Figure 1. Location of ATP814P relative to the Arrow Energy Moranbah Gas
Project area
Cooper Basin
(ATP 656, 657, 658, & 660 Blue Energy 100% - and Operator)
Blue continues to be encouraged by its own internal geological mapping of the
permit areas and also by the gas potential being displayed from the results of
several other operators in surrounding Cooper Basin blocks.
Notably the Beach Energy consortium recently announced that several vertical
wells drilled to target the Roseneath Shale, Epsilon Formation and Murteree
Shale (collectively termed the REM) flowed gas on production test, following
multistage stimulations. The encouraging aspect of these results has been the
extension (stratigraphically) of the play in the geologically younger Daralingie
Formation, which sits at the youngest part of the Early Permian aged sequence in
the Cooper Basin, and is likely to be prospective in Blue’s Cooper Basin acreage.
Emerging Basins
Galilee Basin
(ATP813P 100% Blue Energy and Operator)
Blue Energy advised the market that an NSAI upgrade of the Contingent
Resource estimate (3C Category) for the Company’s 100% owned ATP813P
permit increased the 3C by 54% to 838 PJ of recoverable gas.

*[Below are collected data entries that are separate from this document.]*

/-- One for each check of the records that commands carry. -/
def illFormedRecords : List Instr :=
  [planOf 65536 0 0 0 0, planOf 0 65536 0 0 0, planOf 0 0 65536 0 0, planOf 0 0 0 256 0, planOf 0 0 0 0 256,
   .writePlan (.two 1 (List.replicate 10 { set := noGroups, endPoint := 0, stageMin := 0, stageMax := 0,
                                           demandDependent := 0, elastic := 0 })),
   .writePlan (.other 2), .writeQualifier 256 { source := 0, subject := 1, a := { limit := 0, condition := 0 },
                                                b := { limit := 0, condition := 0 }, combine := 0, count := 1, action := 0 },
   qualifierOf 256 1 0 0 0 1 0 0 0, qualifierOf 0 256 0 0 0 1 0 0 0, qualifierOf 0 1 256 0 0 1 0 0 0,
   qualifierOf 0 1 0 256 0 1 0 0 0, qualifierOf 0 1 0 0 256 1 0 0 0, qualifierOf 0 1 0 0 0 256 0 0 0,
   qualifierOf 0 1 0 0 0 1 256 0 0, qualifierOf 0 1 0 0 0 1 0 32768 0, qualifierOf 0 1 0 0 0 1 0 0 (-32769),
   requestOfStage 0 0, requestOfStage 13 0, requestOfStage 1 2400]

/-- One for each check of a history item and a frame result. -/
def illFormedReports : List Instr :=
  [.historyEntry (.change { plan := 0, stage := 0, substituted := false, cycleAt := 0 } 0 noGroups),
   .historyEntry (.skip 0 0 1 0), .historyEntry (.skip 0 1 13 0), .historyEntry (.skip 0 1 1 2400),
   .historyEntry (.plan 0 2400), .historyEntry (.hold 0 0 0 .panel), .historyEntry (.hold 0 1 2400 .panel),
   .historyEntry (.hold 0 1 0 .none), .historyEntry (.mode 0 2400 .run), .historyEntry (.mode 0 0 .held),
   resultOf 4096 0 0, resultOf 0 4096 0, resultOf 0 0 5]

/-- One ill-formed term for each check of `wellFormed`. -/
def illFormed : List Instr :=
  illFormedGroups ++ illFormedPlans ++ illFormedUnits ++ illFormedOthers ++ illFormedRecords ++ illFormedReports

theorem test_wellFormed_refuses_each : illFormed.all (fun i => !wellFormed i) = true := by decide

theorem test_wellFormed_admits :
    [Instr.writeGroup 255 3 65535 255 255 65535 255, .step .plan (some 255), .zeroCross (readingsOf 4095),
     .testCompletion (-2048), .lampOutDeclaration 1, .redLostDeclaration 0, .frameLengthOver96 .plan 97#8].all
      wellFormed = true := by decide

theorem test_no_word_spells_a_command : decodeTableWord 0 0 = none ∧ decodeTableWord 16 0xFFFF = none := ⟨rfl, rfl⟩

/-! ## Figures of the manual -/

/-- The four cases of "The error and the applied amount" (chapter 05). -/
theorem test_sync_errors : [190, 800, 700, 699].map (syncError 250 900) = [60, 350, 450, -449] := by decide

/-- The four cases of "The figures of a test" (chapter 08): leakage, offset and class. -/
theorem test_cable_figures :
    ([(146, -118), (37, -42), (-20, -95), (2047, -611)] : List (Int × Int)).map
      (fun x => (half (x.1 - x.2), half (x.1 + x.2), testClass x.1 x.2)) =
    [(132, 14, .valid), (39, -2, .valid), (37, -57, .asymmetric), (1329, 718, .saturated)] := by decide

/-- The lamp record of "A red aspect loses its lamps" (chapter 07). -/
def lamp5R : Lamp :=
  { ready.lamps.lamps[0] with fitted := 2, bright := 4000, leak := 12, candidate := 2, candidateRun := 15, proven := 2 }

/-- The record after each of the frames of that case. -/
def framesOf (l : Lamp) : List Nat → List (Nat × Nat × Nat × Nat × Nat)
  | [] => []
  | m :: rest =>
    let l := (l.work .R false 3 .lit m).lamp
    (l.bright, l.candidate, l.candidateRun, l.proven, l.doubtfulRun) :: framesOf l rest

theorem test_red_aspect_loses_its_lamps :
    framesOf lamp5R [512, 520, 274, 274, 274, 140, 20, 20, 20] =
      [(4000, 2, 15, 2, 0), (4004, 2, 15, 2, 0), (4004, 1, 1, 2, 0), (4004, 1, 2, 2, 0), (4004, 1, 3, 1, 0),
       (4004, 1, 3, 1, 1), (4004, 0, 1, 1, 0), (4004, 0, 2, 1, 0), (4004, 0, 3, 0, 0)] := by decide

/-- "Three cursors on a full ring" (chapter 10). -/
theorem test_three_cursors :
    (ring16.history.readAt 40#16).map (fun x => (x.1.sequence, x.2)) = some (44#16, 4) ∧
    (ring16.history.readAt 58#16).map (fun x => (x.1.sequence, x.2)) = some (58#16, 0) ∧
    ring16.history.readAt 60#16 = none := by decide

/-- R173: the CRC register starts at 0xFFFF; one zero byte takes it to 0xE1F0 (eight hand-made shifts). -/
theorem test_crc_of_a_zero : crc16 [] = 0xFFFF#16 ∧ crc16 [0x00#8] = 0xE1F0#16 := by decide

/-- R172: the bytes of a response frame; the check makes the sum from the request code on 0. -/
theorem test_response_bytes :
    ({ code := 20#8, status := .wrongMode, overrun := true, payload := [] } : Response).bytes =
      [0x5A#8, 20#8, 0x85#8, 0#8, 0x67#8] := by decide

In addition the Queensland Government has granted Blue Energy a two year
extension of the current four year work program to be undertaken in the permit.
Greater McArthur Basin (Wiso sub-basin and Southern Georgina Basin)
(various permits and equities levels - Blue Energy Operator)
Blue is encouraged by the gas and oil saturations in several key wells drilled in
the Beetaloo sub-basin and Southern Georgina Basins during the last dry season.
This new data adds to the developing mosaic of information for this largely unexplored part of the Northern Territory.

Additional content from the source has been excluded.